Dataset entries
● ● ● ● ●

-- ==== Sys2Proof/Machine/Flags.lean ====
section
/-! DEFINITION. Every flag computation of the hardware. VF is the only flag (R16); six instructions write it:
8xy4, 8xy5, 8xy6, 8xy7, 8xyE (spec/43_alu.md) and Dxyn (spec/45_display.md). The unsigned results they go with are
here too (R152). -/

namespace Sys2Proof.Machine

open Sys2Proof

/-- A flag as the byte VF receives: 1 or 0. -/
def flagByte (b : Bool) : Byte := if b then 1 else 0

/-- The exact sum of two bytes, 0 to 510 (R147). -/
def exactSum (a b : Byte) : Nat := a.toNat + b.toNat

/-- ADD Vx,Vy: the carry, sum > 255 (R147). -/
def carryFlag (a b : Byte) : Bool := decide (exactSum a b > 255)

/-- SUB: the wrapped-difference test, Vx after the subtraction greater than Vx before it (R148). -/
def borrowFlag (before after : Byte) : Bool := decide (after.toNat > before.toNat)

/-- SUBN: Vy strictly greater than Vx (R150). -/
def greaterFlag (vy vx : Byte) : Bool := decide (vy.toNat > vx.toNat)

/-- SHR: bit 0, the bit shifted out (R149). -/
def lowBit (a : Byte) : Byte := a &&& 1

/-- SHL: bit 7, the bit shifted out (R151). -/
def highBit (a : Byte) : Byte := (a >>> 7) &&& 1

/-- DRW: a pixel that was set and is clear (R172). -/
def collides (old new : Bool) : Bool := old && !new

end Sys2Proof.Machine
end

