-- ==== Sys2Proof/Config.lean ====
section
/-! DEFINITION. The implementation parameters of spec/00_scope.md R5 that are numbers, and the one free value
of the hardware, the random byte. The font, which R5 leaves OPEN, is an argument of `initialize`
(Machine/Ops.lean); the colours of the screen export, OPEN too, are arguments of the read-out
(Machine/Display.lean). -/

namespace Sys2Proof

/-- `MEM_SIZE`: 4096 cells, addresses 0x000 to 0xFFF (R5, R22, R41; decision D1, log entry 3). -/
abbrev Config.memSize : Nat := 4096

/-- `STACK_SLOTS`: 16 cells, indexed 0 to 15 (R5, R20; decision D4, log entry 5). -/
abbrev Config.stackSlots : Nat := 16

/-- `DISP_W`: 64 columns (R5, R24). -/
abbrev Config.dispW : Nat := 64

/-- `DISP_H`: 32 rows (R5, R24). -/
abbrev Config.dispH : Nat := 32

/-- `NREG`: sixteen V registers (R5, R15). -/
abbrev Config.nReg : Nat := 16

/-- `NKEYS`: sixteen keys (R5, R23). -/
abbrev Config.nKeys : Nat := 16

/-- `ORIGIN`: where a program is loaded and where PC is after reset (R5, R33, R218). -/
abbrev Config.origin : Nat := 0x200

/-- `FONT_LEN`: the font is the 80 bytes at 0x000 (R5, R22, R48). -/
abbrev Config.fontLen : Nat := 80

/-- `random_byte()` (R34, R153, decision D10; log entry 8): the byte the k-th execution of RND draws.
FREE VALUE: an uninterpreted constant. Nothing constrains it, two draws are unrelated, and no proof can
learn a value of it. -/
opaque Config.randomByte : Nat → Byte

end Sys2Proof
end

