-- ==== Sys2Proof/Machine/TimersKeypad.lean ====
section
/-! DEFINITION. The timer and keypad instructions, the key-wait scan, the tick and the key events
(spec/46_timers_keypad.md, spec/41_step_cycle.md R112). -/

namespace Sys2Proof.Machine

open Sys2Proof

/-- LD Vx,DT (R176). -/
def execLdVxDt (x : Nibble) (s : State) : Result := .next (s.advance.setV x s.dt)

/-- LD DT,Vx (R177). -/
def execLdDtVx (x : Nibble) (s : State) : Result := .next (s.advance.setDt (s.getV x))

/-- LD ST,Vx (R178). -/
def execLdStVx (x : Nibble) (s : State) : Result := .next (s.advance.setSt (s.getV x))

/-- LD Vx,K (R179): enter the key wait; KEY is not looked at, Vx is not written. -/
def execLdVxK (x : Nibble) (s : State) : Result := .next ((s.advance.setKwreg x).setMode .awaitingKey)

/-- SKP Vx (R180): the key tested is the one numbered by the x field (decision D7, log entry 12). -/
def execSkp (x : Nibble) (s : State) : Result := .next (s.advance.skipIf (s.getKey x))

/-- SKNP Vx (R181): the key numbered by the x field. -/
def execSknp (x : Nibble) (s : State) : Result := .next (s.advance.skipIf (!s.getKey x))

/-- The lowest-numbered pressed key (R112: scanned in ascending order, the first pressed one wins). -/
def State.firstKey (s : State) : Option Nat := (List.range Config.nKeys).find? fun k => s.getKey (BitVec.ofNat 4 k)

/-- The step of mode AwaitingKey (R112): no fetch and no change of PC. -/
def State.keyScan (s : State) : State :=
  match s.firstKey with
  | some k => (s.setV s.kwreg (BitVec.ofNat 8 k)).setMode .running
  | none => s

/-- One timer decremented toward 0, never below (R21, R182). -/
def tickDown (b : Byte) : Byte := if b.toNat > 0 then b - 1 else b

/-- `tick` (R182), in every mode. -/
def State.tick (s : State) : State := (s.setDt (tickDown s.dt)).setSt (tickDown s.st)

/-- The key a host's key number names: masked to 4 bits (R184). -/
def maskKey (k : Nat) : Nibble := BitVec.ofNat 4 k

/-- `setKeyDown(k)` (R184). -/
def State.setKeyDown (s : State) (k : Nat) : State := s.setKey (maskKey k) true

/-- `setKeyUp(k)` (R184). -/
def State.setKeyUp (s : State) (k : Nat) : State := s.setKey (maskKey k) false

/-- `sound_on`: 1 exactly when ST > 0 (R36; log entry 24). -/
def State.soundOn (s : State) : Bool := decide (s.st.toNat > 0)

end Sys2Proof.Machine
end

● ● ● ● ●

Task goal
Wherever the string "else" appears in the entries above, list that line.

Reply to the exercise
def flagByte (b : Bool) : Byte := if b then 1 else 0
def tickDown (b : Byte) : Byte := if b.toNat > 0 then b - 1 else b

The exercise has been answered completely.